- Problem description
Go through the entries below and collect each line with the string "Bool" in it.

# # # #

-- ==== Sys2Proof/Tests/Slice0.lean ====
section
/-!
SUPPORT. Tests: words of the opcode map decode to their instructions, ill-formed terms are refused, and single steps on small states give the
values the rules give by hand. The words are those of R79's map with rd = 4, ra = 5, rb = 6, guard 1 and U 0, and those the spec's examples
print; the values are worked from the rules named.
-/

namespace Sys2Proof.Tests

open Sys2Proof Sys2Proof.Machine

set_option maxRecDepth 20000
set_option Elab.async false

/-! ### Decoding (R61, R64, R71, R74, R77 to R80) -/

/-- Words whose fields are rd = 4, ra = 5, rb = 6, guard 1, U 0 decode to the instructions beside them. -/
noncomputable def decodes (l : List (Nat × (Enc → Instr))) : Bool := l.all fun x => decide (decodeTableWord 32 x.1 = some (x.2 ⟨none, 6, 5, 4, 1, false⟩))

/-- Compact words whose fields are rs = 17, rd = 9, guarded. -/
noncomputable def decodesCmp (l : List (Nat × (Cmp → Instr))) : Bool := l.all fun x => decide (decodeTableWord 16 x.1 = some (x.2 ⟨17, 9, true⟩))

theorem test_decode_compact : decodesCmp
  [(0x8A60, .compactMov), (0x8A62, .compactAddS32), (0x8A64, .compactSubS32), (0x8A66, .compactAnd), (0x8A68, .compactOr),
   (0x8A6A, .compactXor), (0x8A6C, .compactShl), (0x8A6E, .compactShrZ32), (0x8A70, .compactAddi), (0x8A72, .compactLi),
   (0x8A74, .compactFaddF32), (0x8A76, .compactFsubF32), (0x8A78, .compactFmulF32), (0x8A7A, .compactFminF32),
   (0x8A7C, .compactFmaxF32), (0x8A7E, .compactMulloB32)] = true := by decide +kernel

theorem test_decode_integer : decodes
  [(0x18510801, .addS32), (0x18510803, .addsS32), (0x18510805, .subS32), (0x18510807, .subsS32), (0x18510809, .mulloB32),
   (0x1851080B, .mulhiS32), (0x1851080D, .mulhiZ32), (0x1851080F, .madB32), (0x18510811, .divS32), (0x18510813, .divZ32),
   (0x18510815, .remS32), (0x18510817, .remZ32), (0x18510819, .minS32), (0x1851081B, .maxS32), (0x1851081D, .minZ32),
   (0x1851081F, .maxZ32), (0x18510821, .and), (0x18510823, .or), (0x18510825, .xor), (0x18510827, .andn), (0x18510829, .shl),
   (0x1851082B, .shrZ32), (0x1851082D, .shrS32), (0x1851082F, .rotl), (0x18510831, .addi), (0x18510833, .shli),
   (0x18510835, .shriZ32), (0x18510837, .shriS32), (0x18510839, .andi), (0x1851083B, .li), (0x1851083D, .lih), (0x1851083F, .not),
   (0x18510841, .neg), (0x18510843, .absS32), (0x18510845, .clzB32), (0x18510847, .ctzB32), (0x18510849, .popcB32),
   (0x1851084B, .brevB32), (0x1851084D, .bfxZ32), (0x1851084F, .bfxS32), (0x18510851, .bfi), (0x18510853, .prmt), (0x18510855, .ilv2),
   (0x18510857, .ilv3), (0x18510859, .dlv2), (0x1851085B, .dlv3), (0x1851085D, .clzxB32), (0x1851085F, .clzB64),
   (0x18510861, .addB64), (0x18510863, .subB64), (0x18510865, .adda), (0x18510867, .mulwS32), (0x18510869, .icmpS32),
   (0x1851086B, .icmpZ32), (0x1851086D, .sel), (0x1851086F, .plop), (0x18510871, .p2r), (0x18510873, .r2p), (0x18510875, .mov),
   (0x18510877, .movl), (0x18510879, .movs), (0x1851087B, .movsw), (0x1851087D, .ccnt), (0x1851087F, .nop)] = true := by decide +kernel

theorem test_decode_float : decodes
  [(0x18510901, .faddF32), (0x18510903, .fsubF32), (0x18510905, .fmulF32), (0x18510907, .ffmaF32), (0x18510909, .fminF32),
   (0x1851090B, .fmaxF32), (0x1851090D, .fcmpF32), (0x1851090F, .fabsF32), (0x18510911, .fnegF32), (0x18510913, .fdivF32),
   (0x18510915, .frcpF32), (0x18510917, .fsqrtF32), (0x18510919, .frsqF32), (0x1851091B, .fexp2F32), (0x1851091D, .flog2F32),
   (0x1851091F, .fsinpiF32), (0x18510921, .fcospiF32), (0x18510923, .frndF32), (0x18510925, .hadd2F16), (0x18510927, .hadd2Bf16),
   (0x18510929, .hmul2F16), (0x1851092B, .hmul2Bf16), (0x1851092D, .hfma2F16), (0x1851092F, .hfma2Bf16), (0x18510931, .daddF64),
   (0x18510933, .dmulF64), (0x18510935, .dfmaF64), (0x18510937, .dcmpF64), (0x18510939, .cvtF32S32), (0x1851093B, .cvtF32Z32),
   (0x1851093D, .cvtS32F32), (0x1851093F, .cvtZ32F32), (0x18510941, .cvtF16x2F32), (0x18510943, .cvtBf16x2F32),
   (0x18510945, .cvtF32F16), (0x18510947, .cvtF32Bf16), (0x18510949, .cvtF64F32), (0x1851094B, .cvtF32F64), (0x1851094D, .cvtT8x4F32),
   (0x1851094F, .cvtT6x16F32), (0x18510951, .cvtF32T8), (0x18510953, .cvtF32T6), (0x18510955, .scalexT8), (0x18510957, .scalexT6),
   (0x18510959, .cvtN8x4F32), (0x1851095B, .cvtF32N8), (0x1851095D, .shflIdx), (0x1851095F, .shflXor), (0x18510961, .shflUp),
   (0x18510963, .shflDown), (0x18510965, .voteAny), (0x18510967, .voteAll), (0x18510969, .ballot), (0x1851096B, .matchLanes),
   (0x1851096D, .reduceAddS32), (0x1851096F, .reduceMinS32), (0x18510971, .reduceMaxS32), (0x18510973, .reduceAddF32),
   (0x18510975, .scanAddS32), (0x18510977, .scanAddF32), (0x18510979, .xclr), (0x1851097B, .xaccF32), (0x1851097D, .xmacF32),
   (0x1851097F, .xaccX320), (0x18510981, .xrndF32), (0x18510983, .xred)] = true := by decide +kernel

theorem test_decode_control : decodes
  [(0x18510A01, .bra), (0x18510A03, .brd), (0x18510A05, .reconv), (0x18510A07, .regang), (0x18510A09, .part), (0x18510A0B, .jmpr),
   (0x18510A0D, .call), (0x18510A0F, .callr), (0x18510A11, .ret), (0x18510A13, .exit), (0x18510A15, .barInit), (0x18510A17, .barArv),
   (0x18510A19, .barWait), (0x18510A1B, .barSync), (0x18510A1D, .barQry), (0x18510A1F, .waitc), (0x18510A21, .waitr),
   (0x18510A23, .yield), (0x18510A25, .fence), (0x18510A27, .qfence), (0x18510A29, .trap), (0x18510A2B, .bkpt), (0x18510A2D, .rte)] = true := by decide +kernel

theorem test_decode_memory : decodes
  [(0x18510B01, .ldZ8), (0x18510B03, .ldS8), (0x18510B05, .ldZ16), (0x18510B07, .ldS16), (0x18510B09, .ldB32), (0x18510B0B, .ldB64),
   (0x18510B0D, .ldB128), (0x18510B0F, .stB8), (0x18510B11, .stB16), (0x18510B13, .stB32), (0x18510B15, .stB64),
   (0x18510B17, .stB128), (0x18510B19, .lddB32), (0x18510B1B, .lddB64), (0x18510B1D, .lddB128), (0x18510B1F, .stdB32),
   (0x18510B21, .stdB64), (0x18510B23, .stdB128), (0x18510B25, .gldZ8), (0x18510B27, .gldB16), (0x18510B29, .gldB32),
   (0x18510B2B, .gldB64), (0x18510B2D, .atomAddS32), (0x18510B2F, .atomMinS32), (0x18510B31, .atomMaxS32), (0x18510B33, .atomAndB32),
   (0x18510B35, .atomOrB32), (0x18510B37, .atomXorB32), (0x18510B39, .atomXchgB32), (0x18510B3B, .atomCasB32),
   (0x18510B3D, .atomCasB64), (0x18510B3F, .atomAddF32), (0x18510B41, .atomXadd), (0x18510B43, .atomBump), (0x18510B45, .tagl),
   (0x18510B47, .tagi), (0x18510B49, .tage), (0x18510B4B, .cctl)] = true := by decide +kernel

theorem test_decode_conversion : decodes
  [(0x18510B4D, .bld), (0x18510B4F, .bst), (0x18510B51, .smpNear), (0x18510B53, .smpBil), (0x18510B55, .smpEpb), (0x18510B57, .vdec),
   (0x18510B59, .vdecq), (0x18510B5B, .ldt)] = true := by decide +kernel

theorem test_decode_matrix : decodes
  [(0x18510B61, .obres), (0x18510B63, .obrel), (0x18510B65, .obld), (0x18510B67, .obldt), (0x18510B69, .obq), (0x18510B6B, .mmaT8),
   (0x18510B6D, .mmaT6), (0x18510B6F, .mmaS8), (0x18510B71, .mmaBf16), (0x18510B73, .mmaF16), (0x18510B75, .mmaT8s),
   (0x18510B77, .mmaT6s), (0x18510B79, .mmaxT8), (0x18510B7B, .mmaxT6), (0x18510B7D, .mmaxS8), (0x18510B7F, .xfixF32)] = true := by decide +kernel

theorem test_decode_transfer : decodes
  [(0x18510B91, .cpy4), (0x18510B93, .cpy8), (0x18510B95, .cpy16), (0x18510B97, .cpyb), (0x18510B99, .bins), (0x18510B9B, .mcast),
   (0x18510B9D, .cpyp)] = true := by decide +kernel

theorem test_decode_raster : decodes
  [(0x18510BB1, .erset), (0x18510BB3, .erprim), (0x18510BB5, .erfetch), (0x18510BB7, .erflush), (0x18510BB9, .ivmov),
   (0x18510BBB, .ivld), (0x18510BBD, .ivrep), (0x18510BBF, .ivpos), (0x18510BC1, .ivcnt), (0x18510BC3, .ivmask),
   (0x18510BC5, .ivsplit), (0x18510BC7, .ivst)] = true := by decide +kernel

theorem test_decode_tier : decodes
  [(0x18510BD1, .imst), (0x18510BD3, .imstx), (0x18510BD5, .symq), (0x18510BE1, .pmark), (0x18510BE3, .smwait), (0x18510BE5, .resq),
   (0x18510BF1, .spawn), (0x18510BF3, .join), (0x18510BF5, .qpop), (0x18510BF7, .qpush), (0x18510BF9, .pend), (0x18510BFB, .pcancel),
   (0x18510BFD, .prepeat)] = true := by decide +kernel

# # # #

- Written solution
noncomputable def decodes (l : List (Nat × (Enc → Instr))) : Bool := l.all fun x => decide (decodeTableWord 32 x.1 = some (x.2 ⟨none, 6, 5, 4, 1, false⟩))
noncomputable def decodesCmp (l : List (Nat × (Cmp → Instr))) : Bool := l.all fun x => decide (decodeTableWord 16 x.1 = some (x.2 ⟨17, 9, true⟩))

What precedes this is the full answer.